■ TASK TO CARRY OUT
Exactly the lines from the opening of the records through the line containing "match fuel with" should be copied, with both included.

------

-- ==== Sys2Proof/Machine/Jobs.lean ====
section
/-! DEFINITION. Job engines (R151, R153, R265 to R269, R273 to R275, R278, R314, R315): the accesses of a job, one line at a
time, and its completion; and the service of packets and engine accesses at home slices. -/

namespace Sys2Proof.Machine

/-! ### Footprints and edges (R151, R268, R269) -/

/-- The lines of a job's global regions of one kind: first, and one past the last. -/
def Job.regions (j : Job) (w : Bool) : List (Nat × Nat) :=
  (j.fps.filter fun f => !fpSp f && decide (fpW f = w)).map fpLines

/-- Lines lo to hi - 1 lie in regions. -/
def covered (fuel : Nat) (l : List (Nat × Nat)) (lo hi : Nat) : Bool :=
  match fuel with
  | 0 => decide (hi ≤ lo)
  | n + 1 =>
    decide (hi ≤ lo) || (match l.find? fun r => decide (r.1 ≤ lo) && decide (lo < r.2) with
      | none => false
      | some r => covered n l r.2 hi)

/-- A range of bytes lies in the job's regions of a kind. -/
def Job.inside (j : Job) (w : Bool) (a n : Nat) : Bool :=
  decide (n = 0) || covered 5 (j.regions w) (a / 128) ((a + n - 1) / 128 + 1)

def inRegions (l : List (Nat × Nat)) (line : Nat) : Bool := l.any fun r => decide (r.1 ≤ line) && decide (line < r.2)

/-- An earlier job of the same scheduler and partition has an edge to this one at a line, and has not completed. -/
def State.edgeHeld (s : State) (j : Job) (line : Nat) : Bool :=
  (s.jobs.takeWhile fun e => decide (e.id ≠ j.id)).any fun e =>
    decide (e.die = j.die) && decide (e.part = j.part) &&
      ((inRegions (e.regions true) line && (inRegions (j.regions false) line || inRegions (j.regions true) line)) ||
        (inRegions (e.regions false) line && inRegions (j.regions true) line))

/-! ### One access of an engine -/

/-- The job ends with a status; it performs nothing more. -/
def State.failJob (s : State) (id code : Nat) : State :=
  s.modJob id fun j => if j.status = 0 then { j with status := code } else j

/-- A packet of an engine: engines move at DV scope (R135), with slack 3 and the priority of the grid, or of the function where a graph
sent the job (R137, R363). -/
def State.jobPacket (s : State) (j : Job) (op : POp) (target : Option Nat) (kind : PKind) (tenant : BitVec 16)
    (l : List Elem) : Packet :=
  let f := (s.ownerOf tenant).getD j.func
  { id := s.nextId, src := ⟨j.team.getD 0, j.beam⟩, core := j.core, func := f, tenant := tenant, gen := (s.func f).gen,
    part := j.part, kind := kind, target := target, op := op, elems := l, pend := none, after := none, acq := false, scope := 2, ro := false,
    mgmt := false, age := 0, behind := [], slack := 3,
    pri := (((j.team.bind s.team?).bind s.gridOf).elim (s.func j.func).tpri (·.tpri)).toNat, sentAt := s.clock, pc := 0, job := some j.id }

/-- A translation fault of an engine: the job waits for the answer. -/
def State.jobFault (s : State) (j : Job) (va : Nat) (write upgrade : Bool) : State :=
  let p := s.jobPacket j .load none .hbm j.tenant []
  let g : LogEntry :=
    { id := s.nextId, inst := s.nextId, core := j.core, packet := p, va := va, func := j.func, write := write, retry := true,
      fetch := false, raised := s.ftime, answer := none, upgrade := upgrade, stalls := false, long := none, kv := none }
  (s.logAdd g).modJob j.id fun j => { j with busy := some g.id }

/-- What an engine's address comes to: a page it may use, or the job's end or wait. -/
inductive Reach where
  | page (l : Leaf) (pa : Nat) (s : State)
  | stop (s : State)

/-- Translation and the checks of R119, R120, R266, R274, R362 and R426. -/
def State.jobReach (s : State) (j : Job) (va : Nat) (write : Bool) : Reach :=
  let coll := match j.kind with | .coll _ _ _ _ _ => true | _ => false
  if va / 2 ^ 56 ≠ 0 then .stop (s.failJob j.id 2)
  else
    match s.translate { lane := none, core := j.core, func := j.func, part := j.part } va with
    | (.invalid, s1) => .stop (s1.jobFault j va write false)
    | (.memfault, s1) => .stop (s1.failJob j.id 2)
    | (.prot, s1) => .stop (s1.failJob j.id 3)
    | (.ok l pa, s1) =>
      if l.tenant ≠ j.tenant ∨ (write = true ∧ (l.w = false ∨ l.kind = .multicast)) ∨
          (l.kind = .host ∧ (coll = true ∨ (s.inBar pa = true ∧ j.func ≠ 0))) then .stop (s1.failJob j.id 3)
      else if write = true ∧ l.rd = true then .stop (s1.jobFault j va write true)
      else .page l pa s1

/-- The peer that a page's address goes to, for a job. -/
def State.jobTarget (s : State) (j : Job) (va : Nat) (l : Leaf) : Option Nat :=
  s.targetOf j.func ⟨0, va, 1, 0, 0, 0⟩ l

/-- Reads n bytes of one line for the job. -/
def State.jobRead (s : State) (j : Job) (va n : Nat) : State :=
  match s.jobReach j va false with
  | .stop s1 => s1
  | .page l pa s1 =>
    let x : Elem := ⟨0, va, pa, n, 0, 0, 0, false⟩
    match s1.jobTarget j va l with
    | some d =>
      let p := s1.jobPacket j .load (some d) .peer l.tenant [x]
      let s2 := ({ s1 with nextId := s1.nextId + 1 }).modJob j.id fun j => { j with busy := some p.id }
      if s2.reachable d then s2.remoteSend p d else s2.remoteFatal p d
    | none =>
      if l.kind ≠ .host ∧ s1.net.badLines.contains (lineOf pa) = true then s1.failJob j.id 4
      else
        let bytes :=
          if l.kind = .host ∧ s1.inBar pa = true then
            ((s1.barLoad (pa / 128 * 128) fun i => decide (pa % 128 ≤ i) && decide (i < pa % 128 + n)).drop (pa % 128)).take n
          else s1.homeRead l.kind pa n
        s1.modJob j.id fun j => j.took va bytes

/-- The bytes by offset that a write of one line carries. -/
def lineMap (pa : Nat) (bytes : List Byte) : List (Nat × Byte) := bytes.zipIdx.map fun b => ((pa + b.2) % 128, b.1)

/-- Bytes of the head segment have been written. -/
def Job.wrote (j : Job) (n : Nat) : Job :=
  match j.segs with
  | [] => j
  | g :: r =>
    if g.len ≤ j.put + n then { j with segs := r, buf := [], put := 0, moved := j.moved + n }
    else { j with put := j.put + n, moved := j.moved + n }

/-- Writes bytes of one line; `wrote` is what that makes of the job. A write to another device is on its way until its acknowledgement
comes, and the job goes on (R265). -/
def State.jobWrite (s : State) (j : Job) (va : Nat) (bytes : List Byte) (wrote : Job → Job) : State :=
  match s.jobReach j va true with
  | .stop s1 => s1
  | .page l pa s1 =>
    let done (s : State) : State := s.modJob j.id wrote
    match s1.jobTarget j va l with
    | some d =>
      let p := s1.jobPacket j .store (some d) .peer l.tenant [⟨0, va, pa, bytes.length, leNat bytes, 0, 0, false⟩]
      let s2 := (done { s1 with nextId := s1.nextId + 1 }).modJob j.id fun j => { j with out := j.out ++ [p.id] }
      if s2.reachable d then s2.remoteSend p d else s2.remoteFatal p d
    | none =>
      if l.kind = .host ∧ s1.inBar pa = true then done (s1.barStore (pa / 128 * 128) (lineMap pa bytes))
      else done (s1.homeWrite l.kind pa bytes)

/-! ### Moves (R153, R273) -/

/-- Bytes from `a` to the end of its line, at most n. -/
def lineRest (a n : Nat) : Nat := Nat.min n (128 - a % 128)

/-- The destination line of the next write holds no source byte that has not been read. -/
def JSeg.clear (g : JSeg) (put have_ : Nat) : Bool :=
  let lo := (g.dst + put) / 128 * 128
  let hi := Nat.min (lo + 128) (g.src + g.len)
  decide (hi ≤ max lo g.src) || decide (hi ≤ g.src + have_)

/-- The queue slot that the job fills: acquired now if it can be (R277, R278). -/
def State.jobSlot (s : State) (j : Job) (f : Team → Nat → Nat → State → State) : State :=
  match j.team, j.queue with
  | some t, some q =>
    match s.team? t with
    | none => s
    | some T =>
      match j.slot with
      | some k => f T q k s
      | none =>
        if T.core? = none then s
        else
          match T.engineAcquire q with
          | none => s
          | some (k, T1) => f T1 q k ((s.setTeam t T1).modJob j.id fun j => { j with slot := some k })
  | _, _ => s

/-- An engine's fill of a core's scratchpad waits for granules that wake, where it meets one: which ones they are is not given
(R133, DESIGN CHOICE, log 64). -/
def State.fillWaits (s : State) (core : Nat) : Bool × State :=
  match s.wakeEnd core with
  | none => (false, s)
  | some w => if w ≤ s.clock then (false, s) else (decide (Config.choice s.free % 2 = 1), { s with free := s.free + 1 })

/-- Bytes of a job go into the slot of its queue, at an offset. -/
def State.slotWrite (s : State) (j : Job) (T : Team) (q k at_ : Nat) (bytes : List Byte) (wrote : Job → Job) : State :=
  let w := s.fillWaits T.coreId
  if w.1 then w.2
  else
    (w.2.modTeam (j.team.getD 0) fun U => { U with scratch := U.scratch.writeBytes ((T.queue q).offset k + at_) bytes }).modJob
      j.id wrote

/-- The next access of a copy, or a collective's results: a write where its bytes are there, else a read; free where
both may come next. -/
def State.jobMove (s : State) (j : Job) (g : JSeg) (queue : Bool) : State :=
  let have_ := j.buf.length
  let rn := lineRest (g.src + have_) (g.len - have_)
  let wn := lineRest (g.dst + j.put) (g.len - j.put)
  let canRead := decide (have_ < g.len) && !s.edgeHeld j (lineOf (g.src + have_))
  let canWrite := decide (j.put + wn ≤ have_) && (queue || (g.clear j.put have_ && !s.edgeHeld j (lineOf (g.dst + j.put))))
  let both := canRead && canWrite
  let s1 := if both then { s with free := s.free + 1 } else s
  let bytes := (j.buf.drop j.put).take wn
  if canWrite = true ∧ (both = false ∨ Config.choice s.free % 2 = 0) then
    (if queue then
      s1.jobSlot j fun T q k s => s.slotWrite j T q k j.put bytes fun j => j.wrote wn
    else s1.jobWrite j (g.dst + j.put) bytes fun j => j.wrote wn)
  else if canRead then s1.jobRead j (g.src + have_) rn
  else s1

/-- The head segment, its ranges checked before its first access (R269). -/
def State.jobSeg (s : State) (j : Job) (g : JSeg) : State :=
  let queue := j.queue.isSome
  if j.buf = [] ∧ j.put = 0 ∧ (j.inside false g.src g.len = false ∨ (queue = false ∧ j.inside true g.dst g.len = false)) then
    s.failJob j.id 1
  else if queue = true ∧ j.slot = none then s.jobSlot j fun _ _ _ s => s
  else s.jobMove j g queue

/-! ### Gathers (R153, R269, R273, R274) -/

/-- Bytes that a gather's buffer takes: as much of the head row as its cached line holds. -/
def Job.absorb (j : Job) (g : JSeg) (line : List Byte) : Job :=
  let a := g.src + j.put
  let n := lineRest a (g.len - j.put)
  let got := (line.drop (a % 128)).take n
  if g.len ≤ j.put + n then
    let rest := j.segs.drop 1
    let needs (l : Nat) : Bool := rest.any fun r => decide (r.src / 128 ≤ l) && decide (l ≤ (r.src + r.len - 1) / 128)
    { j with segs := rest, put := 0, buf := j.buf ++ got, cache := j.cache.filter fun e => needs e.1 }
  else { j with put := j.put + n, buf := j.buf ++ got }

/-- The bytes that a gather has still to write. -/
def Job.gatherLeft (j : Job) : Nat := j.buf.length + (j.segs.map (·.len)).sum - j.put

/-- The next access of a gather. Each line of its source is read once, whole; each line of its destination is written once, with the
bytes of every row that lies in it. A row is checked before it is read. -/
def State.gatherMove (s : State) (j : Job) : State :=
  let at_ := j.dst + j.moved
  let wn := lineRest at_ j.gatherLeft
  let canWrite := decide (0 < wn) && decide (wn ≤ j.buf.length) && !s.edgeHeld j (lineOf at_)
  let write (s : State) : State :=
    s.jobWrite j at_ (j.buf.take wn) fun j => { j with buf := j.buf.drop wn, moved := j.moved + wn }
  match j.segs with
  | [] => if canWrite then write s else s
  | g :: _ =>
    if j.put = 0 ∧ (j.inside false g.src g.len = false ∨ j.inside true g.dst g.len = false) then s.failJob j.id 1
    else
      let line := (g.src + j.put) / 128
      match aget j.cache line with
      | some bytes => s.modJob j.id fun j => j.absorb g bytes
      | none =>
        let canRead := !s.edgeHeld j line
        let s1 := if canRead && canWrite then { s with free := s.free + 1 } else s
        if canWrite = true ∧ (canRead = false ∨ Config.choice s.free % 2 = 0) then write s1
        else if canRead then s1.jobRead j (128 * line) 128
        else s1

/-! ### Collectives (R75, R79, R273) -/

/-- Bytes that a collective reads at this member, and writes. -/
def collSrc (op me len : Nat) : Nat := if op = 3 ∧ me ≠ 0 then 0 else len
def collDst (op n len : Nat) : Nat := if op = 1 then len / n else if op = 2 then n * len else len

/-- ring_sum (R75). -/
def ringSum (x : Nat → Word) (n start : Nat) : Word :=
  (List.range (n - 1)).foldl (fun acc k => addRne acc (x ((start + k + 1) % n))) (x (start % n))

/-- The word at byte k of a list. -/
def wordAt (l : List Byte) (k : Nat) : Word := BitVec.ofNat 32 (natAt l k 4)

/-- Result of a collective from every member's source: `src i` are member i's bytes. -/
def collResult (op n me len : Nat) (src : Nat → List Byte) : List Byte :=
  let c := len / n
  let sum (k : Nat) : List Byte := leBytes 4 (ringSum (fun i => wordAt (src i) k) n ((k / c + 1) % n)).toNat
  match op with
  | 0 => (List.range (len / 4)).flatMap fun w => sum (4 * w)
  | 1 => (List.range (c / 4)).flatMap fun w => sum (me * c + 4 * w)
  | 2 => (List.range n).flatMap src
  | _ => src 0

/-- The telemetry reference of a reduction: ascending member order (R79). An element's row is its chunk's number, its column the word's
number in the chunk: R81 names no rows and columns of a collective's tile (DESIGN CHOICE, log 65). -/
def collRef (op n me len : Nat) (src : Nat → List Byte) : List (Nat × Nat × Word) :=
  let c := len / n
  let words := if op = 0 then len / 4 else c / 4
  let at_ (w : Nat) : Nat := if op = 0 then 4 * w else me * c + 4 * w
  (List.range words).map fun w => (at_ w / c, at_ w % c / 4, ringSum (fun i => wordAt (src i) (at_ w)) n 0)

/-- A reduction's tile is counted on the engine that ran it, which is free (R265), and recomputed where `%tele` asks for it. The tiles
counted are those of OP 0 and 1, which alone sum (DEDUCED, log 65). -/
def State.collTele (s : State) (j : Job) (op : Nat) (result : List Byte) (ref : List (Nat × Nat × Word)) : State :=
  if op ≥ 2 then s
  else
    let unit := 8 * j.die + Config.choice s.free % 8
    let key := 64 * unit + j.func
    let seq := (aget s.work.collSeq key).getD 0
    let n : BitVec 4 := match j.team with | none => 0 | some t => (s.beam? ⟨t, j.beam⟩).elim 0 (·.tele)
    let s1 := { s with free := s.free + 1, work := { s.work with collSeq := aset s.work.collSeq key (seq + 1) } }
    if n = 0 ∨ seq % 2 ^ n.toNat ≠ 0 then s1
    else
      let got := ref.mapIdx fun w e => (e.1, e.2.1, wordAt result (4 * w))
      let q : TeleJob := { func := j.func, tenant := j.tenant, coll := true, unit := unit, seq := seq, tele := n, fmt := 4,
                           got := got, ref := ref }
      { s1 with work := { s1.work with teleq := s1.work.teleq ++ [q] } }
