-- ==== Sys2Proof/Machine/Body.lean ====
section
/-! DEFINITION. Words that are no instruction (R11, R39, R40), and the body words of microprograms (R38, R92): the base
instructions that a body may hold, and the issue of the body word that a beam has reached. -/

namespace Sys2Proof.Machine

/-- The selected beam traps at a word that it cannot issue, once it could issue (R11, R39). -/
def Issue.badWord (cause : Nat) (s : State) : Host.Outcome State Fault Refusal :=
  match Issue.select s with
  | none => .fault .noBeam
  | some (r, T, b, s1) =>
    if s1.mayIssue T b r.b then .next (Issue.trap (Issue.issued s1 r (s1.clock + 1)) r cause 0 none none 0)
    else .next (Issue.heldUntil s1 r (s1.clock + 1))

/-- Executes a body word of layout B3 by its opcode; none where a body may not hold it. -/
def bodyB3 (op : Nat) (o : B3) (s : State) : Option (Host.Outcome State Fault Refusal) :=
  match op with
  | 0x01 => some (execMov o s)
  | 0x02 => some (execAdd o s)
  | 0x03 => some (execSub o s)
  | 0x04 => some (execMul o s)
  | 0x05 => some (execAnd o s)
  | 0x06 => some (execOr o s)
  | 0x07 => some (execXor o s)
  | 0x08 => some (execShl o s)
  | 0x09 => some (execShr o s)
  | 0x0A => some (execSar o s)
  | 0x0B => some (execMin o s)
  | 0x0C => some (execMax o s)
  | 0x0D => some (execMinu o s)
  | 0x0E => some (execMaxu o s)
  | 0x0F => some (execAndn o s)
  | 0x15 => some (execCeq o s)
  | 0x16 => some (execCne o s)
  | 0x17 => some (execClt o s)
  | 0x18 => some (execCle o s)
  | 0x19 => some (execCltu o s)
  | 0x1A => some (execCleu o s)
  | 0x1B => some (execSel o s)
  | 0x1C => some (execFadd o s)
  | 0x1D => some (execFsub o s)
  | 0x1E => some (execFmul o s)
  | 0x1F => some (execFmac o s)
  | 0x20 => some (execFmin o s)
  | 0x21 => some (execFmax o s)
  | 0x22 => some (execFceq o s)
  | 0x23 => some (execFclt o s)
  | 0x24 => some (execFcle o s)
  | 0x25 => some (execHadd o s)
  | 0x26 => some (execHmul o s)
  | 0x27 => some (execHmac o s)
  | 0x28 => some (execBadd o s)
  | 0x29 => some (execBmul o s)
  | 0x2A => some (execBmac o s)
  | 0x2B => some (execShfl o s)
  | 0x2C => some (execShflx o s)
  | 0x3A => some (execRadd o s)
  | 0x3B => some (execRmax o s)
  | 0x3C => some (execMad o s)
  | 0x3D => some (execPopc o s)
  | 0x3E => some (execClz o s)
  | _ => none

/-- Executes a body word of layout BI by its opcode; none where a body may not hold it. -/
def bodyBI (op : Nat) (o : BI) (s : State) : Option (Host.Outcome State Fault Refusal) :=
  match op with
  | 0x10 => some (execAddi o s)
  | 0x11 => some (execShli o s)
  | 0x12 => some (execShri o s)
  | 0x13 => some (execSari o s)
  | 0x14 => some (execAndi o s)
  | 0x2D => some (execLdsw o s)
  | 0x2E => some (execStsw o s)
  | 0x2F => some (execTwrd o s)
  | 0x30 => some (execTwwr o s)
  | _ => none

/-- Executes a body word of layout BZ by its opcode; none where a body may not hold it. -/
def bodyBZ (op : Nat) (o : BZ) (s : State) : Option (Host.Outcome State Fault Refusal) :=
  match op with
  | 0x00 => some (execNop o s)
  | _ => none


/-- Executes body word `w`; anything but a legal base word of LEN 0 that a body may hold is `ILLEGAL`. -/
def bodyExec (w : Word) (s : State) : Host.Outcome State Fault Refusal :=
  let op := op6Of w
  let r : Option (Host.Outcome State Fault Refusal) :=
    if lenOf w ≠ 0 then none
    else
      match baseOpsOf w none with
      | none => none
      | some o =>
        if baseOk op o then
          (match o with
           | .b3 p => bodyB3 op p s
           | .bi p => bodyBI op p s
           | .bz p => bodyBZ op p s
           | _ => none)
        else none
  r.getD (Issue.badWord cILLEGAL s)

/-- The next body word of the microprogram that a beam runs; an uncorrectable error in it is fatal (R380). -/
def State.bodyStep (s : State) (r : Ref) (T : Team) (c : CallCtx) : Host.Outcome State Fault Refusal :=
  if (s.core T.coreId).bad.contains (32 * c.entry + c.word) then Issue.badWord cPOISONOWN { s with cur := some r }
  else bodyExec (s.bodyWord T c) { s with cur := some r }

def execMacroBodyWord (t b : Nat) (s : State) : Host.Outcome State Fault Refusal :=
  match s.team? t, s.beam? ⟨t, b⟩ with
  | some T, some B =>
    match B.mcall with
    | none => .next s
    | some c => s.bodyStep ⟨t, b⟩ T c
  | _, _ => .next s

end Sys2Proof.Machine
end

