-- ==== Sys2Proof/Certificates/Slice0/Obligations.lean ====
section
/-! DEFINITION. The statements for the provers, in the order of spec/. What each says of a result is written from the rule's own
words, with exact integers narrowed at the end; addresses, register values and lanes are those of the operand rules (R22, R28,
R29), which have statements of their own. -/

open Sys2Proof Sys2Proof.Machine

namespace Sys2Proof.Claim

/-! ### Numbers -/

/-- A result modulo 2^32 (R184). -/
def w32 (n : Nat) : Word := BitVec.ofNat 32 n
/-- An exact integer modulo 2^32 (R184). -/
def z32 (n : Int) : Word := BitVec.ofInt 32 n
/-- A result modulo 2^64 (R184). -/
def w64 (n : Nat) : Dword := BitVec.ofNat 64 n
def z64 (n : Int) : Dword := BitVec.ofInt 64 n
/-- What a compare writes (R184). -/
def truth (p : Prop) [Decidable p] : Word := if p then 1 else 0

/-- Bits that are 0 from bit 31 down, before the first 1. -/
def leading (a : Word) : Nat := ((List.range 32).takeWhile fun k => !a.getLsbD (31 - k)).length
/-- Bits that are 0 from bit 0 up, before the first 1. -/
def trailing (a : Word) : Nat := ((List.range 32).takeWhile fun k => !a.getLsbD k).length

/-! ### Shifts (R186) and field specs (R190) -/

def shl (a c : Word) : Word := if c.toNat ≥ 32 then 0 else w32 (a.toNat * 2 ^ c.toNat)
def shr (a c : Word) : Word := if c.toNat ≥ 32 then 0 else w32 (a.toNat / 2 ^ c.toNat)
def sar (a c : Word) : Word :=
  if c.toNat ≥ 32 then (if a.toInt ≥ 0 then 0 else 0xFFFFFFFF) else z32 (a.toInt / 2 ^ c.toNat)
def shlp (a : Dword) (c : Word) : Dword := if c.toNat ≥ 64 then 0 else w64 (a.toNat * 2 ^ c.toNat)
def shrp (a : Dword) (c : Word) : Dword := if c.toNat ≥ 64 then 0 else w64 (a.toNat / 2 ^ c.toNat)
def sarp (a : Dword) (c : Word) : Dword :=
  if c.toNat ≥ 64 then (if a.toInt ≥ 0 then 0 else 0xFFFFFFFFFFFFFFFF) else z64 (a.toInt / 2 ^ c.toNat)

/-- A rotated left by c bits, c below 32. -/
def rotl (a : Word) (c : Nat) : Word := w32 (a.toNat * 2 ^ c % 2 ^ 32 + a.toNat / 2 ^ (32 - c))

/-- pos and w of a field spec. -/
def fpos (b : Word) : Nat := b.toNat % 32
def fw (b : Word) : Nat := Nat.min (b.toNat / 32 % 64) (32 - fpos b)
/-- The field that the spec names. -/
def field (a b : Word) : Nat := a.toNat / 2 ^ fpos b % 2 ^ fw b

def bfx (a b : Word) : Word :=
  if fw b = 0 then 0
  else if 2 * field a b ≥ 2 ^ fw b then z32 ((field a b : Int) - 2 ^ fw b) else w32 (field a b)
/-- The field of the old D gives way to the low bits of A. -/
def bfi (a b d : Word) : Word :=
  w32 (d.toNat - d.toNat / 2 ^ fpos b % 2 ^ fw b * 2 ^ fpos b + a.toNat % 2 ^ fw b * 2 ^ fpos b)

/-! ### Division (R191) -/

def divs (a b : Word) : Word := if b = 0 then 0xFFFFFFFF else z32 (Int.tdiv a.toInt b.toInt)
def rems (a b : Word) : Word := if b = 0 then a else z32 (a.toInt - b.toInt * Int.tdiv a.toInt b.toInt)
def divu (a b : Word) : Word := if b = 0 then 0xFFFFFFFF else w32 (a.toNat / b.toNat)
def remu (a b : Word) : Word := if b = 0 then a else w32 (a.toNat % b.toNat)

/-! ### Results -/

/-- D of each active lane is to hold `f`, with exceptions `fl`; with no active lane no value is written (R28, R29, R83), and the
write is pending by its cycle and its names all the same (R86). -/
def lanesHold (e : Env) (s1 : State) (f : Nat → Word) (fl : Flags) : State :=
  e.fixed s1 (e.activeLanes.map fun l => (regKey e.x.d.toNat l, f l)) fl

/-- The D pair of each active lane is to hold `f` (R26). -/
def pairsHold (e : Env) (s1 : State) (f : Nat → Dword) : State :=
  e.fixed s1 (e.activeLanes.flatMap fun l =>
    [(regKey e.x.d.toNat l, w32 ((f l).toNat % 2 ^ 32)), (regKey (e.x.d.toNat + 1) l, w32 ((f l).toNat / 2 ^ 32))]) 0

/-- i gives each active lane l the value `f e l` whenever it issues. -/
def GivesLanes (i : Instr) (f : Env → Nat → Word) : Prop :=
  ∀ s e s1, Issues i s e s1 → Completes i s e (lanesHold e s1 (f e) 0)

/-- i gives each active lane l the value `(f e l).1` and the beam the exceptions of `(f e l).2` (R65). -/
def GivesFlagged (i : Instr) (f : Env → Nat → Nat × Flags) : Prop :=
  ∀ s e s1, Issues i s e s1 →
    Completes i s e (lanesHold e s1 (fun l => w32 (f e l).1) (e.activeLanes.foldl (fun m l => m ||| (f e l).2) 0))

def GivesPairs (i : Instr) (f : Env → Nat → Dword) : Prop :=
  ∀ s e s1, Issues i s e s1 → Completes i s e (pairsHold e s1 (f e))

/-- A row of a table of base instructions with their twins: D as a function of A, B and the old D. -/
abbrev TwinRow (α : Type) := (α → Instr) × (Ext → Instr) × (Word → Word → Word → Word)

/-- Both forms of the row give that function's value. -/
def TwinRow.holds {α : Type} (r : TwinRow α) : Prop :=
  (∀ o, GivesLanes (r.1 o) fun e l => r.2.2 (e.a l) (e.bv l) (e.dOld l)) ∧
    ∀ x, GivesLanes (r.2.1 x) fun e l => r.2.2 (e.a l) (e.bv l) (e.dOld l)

------

■ ANSWER TO THIS TASK
-- ==== Sys2Proof/Machine/Jobs.lean ====
section
/-! DEFINITION. Job engines (R151, R153, R265 to R269, R273 to R275, R278, R314, R315): the accesses of a job, one line at a
time, and its completion; and the service of packets and engine accesses at home slices. -/

namespace Sys2Proof.Machine

/-! ### Footprints and edges (R151, R268, R269) -/

/-- The lines of a job's global regions of one kind: first, and one past the last. -/
def Job.regions (j : Job) (w : Bool) : List (Nat × Nat) :=
  (j.fps.filter fun f => !fpSp f && decide (fpW f = w)).map fpLines

/-- Lines lo to hi - 1 lie in regions. -/
def covered (fuel : Nat) (l : List (Nat × Nat)) (lo hi : Nat) : Bool :=
  match fuel with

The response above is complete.